Copyright: Margret Klose
Im Sturm eroberte Prinz Ralf I. (Pütz) kaum im Amt am Samstagabend (3. Januar) die Herzen all der vielen Jecken in der restlos ausverkauften Kronenbuschhalle. Diese hatten die „Heinzelmännchen“ der Großen-Wesselinger-Karnevalsgesellschaft (Gro-We-Ka) quasi über Nacht in ein Märchenschloss verwandelt.
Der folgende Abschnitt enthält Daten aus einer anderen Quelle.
-- ==== Sys2Proof/Laws/Quiet.lean ====
section
/-!
SUPPORT. On a package with nothing under way every home serves every access at once, so that a command notes nothing to wait for.
-/

namespace Sys2Proof.Machine

theorem bit_eq_testBit (v i : Nat) : bit v i = v.testBit i := by
  simp [bit, Nat.testBit, Nat.one_and_eq_mod_two]

/-- What a table gives for an index is its default or stands in it. -/
theorem tabGet_default_or_mem {α : Type} (d : α) (t : Tab α) (i : Nat) : tabGet d t i = d ∨ (i, tabGet d t i) ∈ t := by
  induction t with
  | nil => exact .inl rfl
  | cons p r ih =>
    obtain ⟨k, v⟩ := p
    by_cases h : k = i
    · subst h; right; simp [tabGet]
    · simp only [tabGet, h, if_false, List.mem_cons, Prod.mk.injEq]
      rcases ih with e | e
      · exact .inl e
      · exact .inr (.inr e)

/-- No channel of a quiet package is in self-refresh. -/
theorem Chip.quiet_awake {c : Chip} (h : c.quiet = true) (ch : Nat) : c.asleep ch = false := by
  simp only [Chip.quiet, Bool.and_eq_true, beq_iff_eq] at h
  obtain ⟨⟨⟨⟨-, h⟩, -⟩, -⟩, -⟩ := h
  have key : ∀ i < 13, bit (c.rw 0x400070) i = false := by
    intro i hi
    have e : (c.rw 0x400070 % 2 ^ 13).testBit i = false := by
      have : c.rw 0x400070 % 2 ^ 13 = 0 := by simpa [bits] using h
      rw [this]; exact Nat.zero_testBit i
    rw [Nat.testBit_mod_two_pow] at e
    rw [bit_eq_testBit]
    simpa [hi] using e
  unfold Chip.asleep
  split
  · exact key _ (by omega)
  · exact key 12 (by omega)

/-- No bank of a quiet package has reached RAAMMT. -/
theorem Chip.quiet_bank {c : Chip} (h : c.quiet = true) (ch bank : Nat) : c.bankFull ch bank = false := by
  simp only [Chip.quiet, Bool.and_eq_true, Bool.not_eq_true'] at h
  obtain ⟨⟨⟨-, h⟩, -⟩, -⟩ := h
  by_contra hb
  simp only [Chip.bankFull, Bool.not_eq_false, Bool.and_eq_true, decide_eq_true_eq] at hb
  obtain ⟨h0, h1⟩ := hb
  have hm : (bank, tabGet 0 (c.chanAt ch).acts bank) ∈ (c.chanAt ch).acts := by
    rcases tabGet_default_or_mem 0 (c.chanAt ch).acts bank with e | e
    · omega
    · exact e
  have hc : (ch, c.chanAt ch) ∈ c.chan := by
    rcases tabGet_default_or_mem Chan.fresh c.chan ch with e | e
    · rw [Chip.chanAt, e] at hm; simp [Chan.fresh] at hm
    · exact e
  have : (c.chan.any fun p => p.2.acts.any fun b => decide (0 < b.2) && decide (Config.raammt p.1 ≤ b.2)) = true := by
    rw [List.any_eq_true]
    exact ⟨_, hc, by rw [List.any_eq_true]; exact ⟨_, hm, by simp [h0, h1]⟩⟩
  rw [this] at h; cases h

/-- A choice that never lets go of what it has keeps something. -/
theorem foldl_isSome {f : Option Nat → Nat → Option Nat} (hf : ∀ b x, (f (some b) x).isSome = true) (l : List Nat) (b : Nat) :
    (l.foldl f (some b)).isSome = true := by
  induction l generalizing b with
  | nil => rfl
  | cons x r ih =>
    obtain ⟨y, hy⟩ := Option.isSome_iff_exists.mp (hf b x)
    rw [List.foldl_cons, hy]
    exact ih y

/-- Where no transaction is in progress, some entry of a list that is not empty can be evicted. -/
theorem Mem.victim_idle {m : Mem} (h : m.busy = []) (l : List Nat) (hl : l ≠ []) : (m.victim l).isSome = true := by
  cases l with
  | nil => exact absurd rfl hl
  | cons x r =>
    have e : (if (tabFind m.busy x).isSome = true then none else some x) = some x := by simp [h, tabFind]
    rw [Mem.victim, List.foldl_cons]
    dsimp only
    rw [e]
    refine foldl_isSome ?_ r x
    intro b y
    simp only [h, tabFind, Option.isSome_none, Bool.false_eq_true, if_false]
    split
    · split <;> rfl
    · rfl

/-- A quiet package serves every access at once. -/
theorem Chip.quiet_ready {c : Chip} (h : c.quiet = true) (ln : Nat) (alloc : Bool) : c.ready ln alloc = true := by
  have hq := h
  simp only [Chip.quiet, Bool.and_eq_true, List.isEmpty_iff] at hq
  obtain ⟨⟨⟨⟨⟨hb, hw⟩, -⟩, -⟩, -⟩, -⟩ := hq
  have room : c.mem.hasRoom ln = true := by
    unfold Mem.hasRoom
    by_cases hl : (c.mem.sameSet ln).length < 16
    · simp [hl]
    · have : c.mem.sameSet ln ≠ [] := by intro e; simp [e] at hl
      simp [Mem.victim_idle hb _ this]
  simp [Chip.ready, hb, tabFind, Mem.turn, hw, tabGet, Chip.accepts, Chip.quiet_awake h, Chip.quiet_bank h, room]

/-- On a quiet package an access notes nothing to wait for. -/
theorem Chip.quiet_meet {c : Chip} (h : c.quiet = true) (lines : List Nat) (alloc : Bool) : c.meet lines alloc = c := by
  have : lines.filter (fun ln => !c.ready ln alloc) = [] := by
    rw [List.filter_eq_nil_iff]
    intro ln _
    simp [Chip.quiet_ready h]
  simp [Chip.meet, this]

/-- What a table finds stands in it. -/
theorem tabFind_mem {α : Type} {t : Tab α} {i : Nat} {v : α} (h : tabFind t i = some v) : (i, v) ∈ t := by
  induction t with
  | nil => cases h
  | cons p r ih =>
    obtain ⟨k, x⟩ := p
    by_cases e : k = i
    · subst e
      simp only [tabFind, if_true, Option.some.injEq] at h
      subst h
      exact List.mem_cons_self
    · simp only [tabFind, e, if_false] at h
      exact List.mem_cons_of_mem _ (ih h)

/-- On a quiet package no core owns a line that it may have written unseen. -/
theorem Chip.quiet_drift {c : Chip} (h : c.quiet = true) (ln : Nat) : c.mem.driftLine ln = c.mem := by
  unfold Mem.driftLine
  cases e : tabFind c.mem.dir ln with
  | none => rfl
  | some x =>
    have hx := tabFind_mem e
    simp only [Chip.quiet, Bool.and_eq_true, Bool.not_eq_true', List.any_eq_false] at h
    have := h.1.2 _ hx
    cases hs : x.st <;> simp_all

/-- On a quiet package a coherent read changes nothing and gives the bytes of memory with their poison. -/
theorem Chip.quiet_fetchN {c : Chip} (h : c.quiet = true) (pa n : Nat) :
    c.fetchN pa n = (c, c.mem.readN pa n, c.mem.poisonedN pa n) := by
  have fold : ∀ l : List Nat, l.foldl Mem.driftLine c.mem = c.mem := by
    intro l
    induction l with
    | nil => rfl
    | cons x r ih => rw [List.foldl_cons, Chip.quiet_drift h, ih]
  have e : c.modMem (fun m => (rangeLines pa n).foldl Mem.driftLine m) = c := by
    simp only [Chip.modMem, fold]
  simp only [Chip.fetchN, Chip.quiet_meet h, e]

end Sys2Proof.Machine
end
Gefeiert wurde im Märchenland mit vielen Königinnen und Königen.
Mit seiner Rede zog der Prinz sie alle in seinen Bann. Auf Platt sprach er sein Volk an und lobte das Wesselinger Brauchtum. Es sei eine Session der Jubiläen. Die Gro-We-Ka werde 130 Jahre alt, ihre Fändelschwenker 77 und zum 75. Mal in Folge habe die Gro-We-Ka einen Kinderprinz proklamieren können.
Wesseling: Jede Menge Lebenserfahrung
Außerdem feiere die Damen-Karnevalsgesellschaft Löstige Knolleplänzche ihr 88-jähriges Bestehen, die KG Kornblumenblau ihr 66-jähriges und die Südstädter würden bereits 44 Jahre alt. „Unsere Tradition hier in Wesseling lebt und darauf können wir stolz sein“, so Prinz Ralf. Fastelovend sei nicht nur Brauchtum, das sei auch Herz, Gemeinschaft und richtig viel Spaß, Freunde und Leidenschaft.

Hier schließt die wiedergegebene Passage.